> _PROVIDED DATA_

────────────────────

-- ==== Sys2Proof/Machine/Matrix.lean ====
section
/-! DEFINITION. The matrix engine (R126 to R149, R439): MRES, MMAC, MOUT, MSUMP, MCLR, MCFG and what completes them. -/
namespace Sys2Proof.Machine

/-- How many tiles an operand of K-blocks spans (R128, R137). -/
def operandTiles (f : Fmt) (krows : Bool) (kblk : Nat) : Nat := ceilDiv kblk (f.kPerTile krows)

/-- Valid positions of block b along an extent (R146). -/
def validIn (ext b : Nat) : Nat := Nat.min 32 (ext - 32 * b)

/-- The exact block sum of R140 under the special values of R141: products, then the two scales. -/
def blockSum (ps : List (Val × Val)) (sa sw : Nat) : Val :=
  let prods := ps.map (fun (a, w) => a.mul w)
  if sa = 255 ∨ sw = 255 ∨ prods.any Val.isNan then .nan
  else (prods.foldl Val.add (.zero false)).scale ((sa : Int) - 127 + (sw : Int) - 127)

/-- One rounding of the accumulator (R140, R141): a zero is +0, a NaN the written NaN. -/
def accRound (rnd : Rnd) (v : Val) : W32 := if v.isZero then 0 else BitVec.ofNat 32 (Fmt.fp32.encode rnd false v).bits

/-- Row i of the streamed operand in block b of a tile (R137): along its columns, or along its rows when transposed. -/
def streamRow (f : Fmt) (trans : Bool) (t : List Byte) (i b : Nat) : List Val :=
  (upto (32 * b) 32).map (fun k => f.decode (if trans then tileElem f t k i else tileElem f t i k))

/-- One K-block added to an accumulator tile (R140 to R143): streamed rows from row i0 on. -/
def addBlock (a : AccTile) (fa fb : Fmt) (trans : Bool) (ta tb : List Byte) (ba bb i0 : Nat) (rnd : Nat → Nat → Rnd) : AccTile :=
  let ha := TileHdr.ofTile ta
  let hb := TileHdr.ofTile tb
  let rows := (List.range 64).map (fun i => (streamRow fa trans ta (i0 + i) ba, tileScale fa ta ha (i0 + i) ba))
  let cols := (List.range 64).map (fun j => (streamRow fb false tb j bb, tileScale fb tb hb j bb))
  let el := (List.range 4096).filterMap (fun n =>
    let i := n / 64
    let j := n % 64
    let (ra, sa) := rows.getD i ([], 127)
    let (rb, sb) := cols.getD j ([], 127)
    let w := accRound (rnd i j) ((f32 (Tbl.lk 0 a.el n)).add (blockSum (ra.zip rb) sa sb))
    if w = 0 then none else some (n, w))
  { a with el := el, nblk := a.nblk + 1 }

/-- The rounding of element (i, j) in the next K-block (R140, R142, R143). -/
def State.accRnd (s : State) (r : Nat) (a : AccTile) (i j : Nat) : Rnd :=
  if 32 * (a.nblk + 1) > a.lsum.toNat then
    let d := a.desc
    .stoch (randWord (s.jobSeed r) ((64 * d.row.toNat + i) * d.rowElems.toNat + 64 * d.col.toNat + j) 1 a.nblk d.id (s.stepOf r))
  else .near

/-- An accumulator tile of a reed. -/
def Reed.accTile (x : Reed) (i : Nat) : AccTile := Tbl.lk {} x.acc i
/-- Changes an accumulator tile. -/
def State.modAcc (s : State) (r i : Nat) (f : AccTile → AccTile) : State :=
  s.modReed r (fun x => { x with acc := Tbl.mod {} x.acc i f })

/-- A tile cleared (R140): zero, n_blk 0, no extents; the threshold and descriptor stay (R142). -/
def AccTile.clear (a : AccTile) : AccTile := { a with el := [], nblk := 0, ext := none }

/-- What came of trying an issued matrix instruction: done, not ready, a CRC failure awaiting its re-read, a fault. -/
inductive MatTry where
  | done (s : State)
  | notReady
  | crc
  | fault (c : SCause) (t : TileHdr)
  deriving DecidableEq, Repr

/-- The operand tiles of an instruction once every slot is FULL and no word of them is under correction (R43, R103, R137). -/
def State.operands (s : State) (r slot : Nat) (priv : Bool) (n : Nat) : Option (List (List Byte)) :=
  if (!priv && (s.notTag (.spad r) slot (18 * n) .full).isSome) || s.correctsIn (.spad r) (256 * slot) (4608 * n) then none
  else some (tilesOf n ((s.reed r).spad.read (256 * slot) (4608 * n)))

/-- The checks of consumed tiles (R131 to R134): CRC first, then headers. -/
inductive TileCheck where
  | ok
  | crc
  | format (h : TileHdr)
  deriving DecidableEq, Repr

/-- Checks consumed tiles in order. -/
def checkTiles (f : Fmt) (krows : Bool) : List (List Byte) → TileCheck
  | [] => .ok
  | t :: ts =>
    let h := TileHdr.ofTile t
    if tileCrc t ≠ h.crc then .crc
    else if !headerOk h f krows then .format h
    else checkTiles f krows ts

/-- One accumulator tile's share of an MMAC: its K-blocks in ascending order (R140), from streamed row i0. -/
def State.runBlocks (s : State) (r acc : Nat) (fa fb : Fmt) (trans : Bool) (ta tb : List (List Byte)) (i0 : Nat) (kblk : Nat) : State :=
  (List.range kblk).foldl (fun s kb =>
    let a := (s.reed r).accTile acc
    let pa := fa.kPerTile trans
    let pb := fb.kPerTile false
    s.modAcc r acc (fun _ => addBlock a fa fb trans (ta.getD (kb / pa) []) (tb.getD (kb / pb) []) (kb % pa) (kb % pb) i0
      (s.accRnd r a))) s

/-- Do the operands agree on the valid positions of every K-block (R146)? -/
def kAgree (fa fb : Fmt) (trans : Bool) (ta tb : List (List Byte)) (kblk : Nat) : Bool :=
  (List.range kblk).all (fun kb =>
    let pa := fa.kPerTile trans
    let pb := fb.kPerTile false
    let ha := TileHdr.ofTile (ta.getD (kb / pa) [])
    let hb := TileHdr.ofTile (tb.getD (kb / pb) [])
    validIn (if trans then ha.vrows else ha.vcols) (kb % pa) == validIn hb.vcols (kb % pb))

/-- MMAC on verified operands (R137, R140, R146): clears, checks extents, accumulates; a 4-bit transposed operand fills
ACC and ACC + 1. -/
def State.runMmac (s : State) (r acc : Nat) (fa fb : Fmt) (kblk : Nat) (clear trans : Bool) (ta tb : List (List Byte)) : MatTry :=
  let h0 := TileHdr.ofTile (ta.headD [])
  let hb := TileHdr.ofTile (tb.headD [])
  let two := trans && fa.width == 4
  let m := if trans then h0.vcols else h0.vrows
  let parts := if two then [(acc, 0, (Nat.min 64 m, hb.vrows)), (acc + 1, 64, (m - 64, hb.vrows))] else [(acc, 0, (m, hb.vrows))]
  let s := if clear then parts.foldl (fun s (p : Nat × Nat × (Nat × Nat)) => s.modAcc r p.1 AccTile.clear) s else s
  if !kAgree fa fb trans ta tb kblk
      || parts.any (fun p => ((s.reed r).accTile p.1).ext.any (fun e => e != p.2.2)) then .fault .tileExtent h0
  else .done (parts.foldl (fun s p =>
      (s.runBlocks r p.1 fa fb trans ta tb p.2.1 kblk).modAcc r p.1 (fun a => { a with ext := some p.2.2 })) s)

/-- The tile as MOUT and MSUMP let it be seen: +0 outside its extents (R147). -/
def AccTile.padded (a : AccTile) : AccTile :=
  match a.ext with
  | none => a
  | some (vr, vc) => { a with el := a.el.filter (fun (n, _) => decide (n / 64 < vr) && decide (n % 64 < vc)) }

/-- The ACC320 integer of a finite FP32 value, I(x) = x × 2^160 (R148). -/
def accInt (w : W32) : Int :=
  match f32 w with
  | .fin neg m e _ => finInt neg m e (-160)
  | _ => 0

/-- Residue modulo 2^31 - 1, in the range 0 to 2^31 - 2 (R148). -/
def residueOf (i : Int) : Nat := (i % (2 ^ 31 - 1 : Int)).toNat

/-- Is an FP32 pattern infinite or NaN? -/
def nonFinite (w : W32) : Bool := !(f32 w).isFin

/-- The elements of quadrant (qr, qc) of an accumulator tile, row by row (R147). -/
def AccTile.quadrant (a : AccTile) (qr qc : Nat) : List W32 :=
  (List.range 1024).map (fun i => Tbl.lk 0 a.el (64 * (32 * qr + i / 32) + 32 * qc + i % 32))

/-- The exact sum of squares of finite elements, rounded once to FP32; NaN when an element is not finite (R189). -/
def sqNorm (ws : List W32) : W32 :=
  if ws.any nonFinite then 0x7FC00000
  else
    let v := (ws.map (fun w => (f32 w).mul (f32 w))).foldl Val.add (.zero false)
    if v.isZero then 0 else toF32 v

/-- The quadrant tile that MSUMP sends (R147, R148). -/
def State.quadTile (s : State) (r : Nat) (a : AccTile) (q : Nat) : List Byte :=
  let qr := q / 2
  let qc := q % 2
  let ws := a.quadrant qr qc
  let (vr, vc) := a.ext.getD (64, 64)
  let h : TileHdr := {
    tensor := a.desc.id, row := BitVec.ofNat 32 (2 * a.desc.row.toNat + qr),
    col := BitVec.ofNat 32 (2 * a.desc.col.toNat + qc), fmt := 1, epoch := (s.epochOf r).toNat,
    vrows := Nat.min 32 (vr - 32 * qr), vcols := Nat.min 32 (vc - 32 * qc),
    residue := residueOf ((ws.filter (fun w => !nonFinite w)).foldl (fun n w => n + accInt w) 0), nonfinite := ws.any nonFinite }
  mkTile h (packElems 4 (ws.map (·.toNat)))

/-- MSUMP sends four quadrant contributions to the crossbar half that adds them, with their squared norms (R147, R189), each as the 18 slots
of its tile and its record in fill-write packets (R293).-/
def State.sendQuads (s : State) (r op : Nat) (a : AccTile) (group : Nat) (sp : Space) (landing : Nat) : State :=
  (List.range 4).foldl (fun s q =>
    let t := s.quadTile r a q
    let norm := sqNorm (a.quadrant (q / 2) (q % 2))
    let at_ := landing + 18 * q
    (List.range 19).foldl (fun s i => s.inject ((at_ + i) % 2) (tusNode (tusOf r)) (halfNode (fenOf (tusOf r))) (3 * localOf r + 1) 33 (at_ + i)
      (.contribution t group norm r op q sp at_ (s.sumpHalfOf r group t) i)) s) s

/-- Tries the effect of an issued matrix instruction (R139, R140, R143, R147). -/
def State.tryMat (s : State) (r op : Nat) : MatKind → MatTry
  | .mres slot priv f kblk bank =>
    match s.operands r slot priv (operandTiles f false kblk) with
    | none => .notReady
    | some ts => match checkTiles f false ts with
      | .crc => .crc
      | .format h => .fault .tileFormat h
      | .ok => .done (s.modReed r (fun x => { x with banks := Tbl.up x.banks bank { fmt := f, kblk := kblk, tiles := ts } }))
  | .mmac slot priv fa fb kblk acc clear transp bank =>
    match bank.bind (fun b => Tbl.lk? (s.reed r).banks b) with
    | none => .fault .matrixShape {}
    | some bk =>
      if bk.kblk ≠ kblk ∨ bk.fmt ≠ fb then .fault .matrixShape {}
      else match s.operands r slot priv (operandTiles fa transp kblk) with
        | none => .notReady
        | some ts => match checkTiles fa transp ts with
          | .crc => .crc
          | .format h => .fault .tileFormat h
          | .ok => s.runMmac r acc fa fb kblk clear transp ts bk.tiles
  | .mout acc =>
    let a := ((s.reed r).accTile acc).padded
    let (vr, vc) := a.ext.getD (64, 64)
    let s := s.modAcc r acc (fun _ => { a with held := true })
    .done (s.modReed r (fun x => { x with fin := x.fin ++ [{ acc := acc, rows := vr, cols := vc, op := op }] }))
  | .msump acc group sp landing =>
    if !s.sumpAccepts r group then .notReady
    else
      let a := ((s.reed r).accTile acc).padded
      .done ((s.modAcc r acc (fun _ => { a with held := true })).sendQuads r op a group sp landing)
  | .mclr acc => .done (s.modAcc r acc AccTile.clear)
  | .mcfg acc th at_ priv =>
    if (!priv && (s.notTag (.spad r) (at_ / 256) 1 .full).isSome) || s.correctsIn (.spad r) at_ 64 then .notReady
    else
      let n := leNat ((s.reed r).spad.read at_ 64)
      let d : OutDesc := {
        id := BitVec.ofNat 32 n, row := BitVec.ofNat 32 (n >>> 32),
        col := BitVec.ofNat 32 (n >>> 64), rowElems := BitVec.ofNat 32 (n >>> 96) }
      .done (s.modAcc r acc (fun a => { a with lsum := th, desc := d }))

────────────────────

> _INSTRUCTIONS FOR THE TASK_
Where the string "accumulator" appears in a line of the entries, count that line, and state the total alone.

> _SOLVED EXERCISE_
6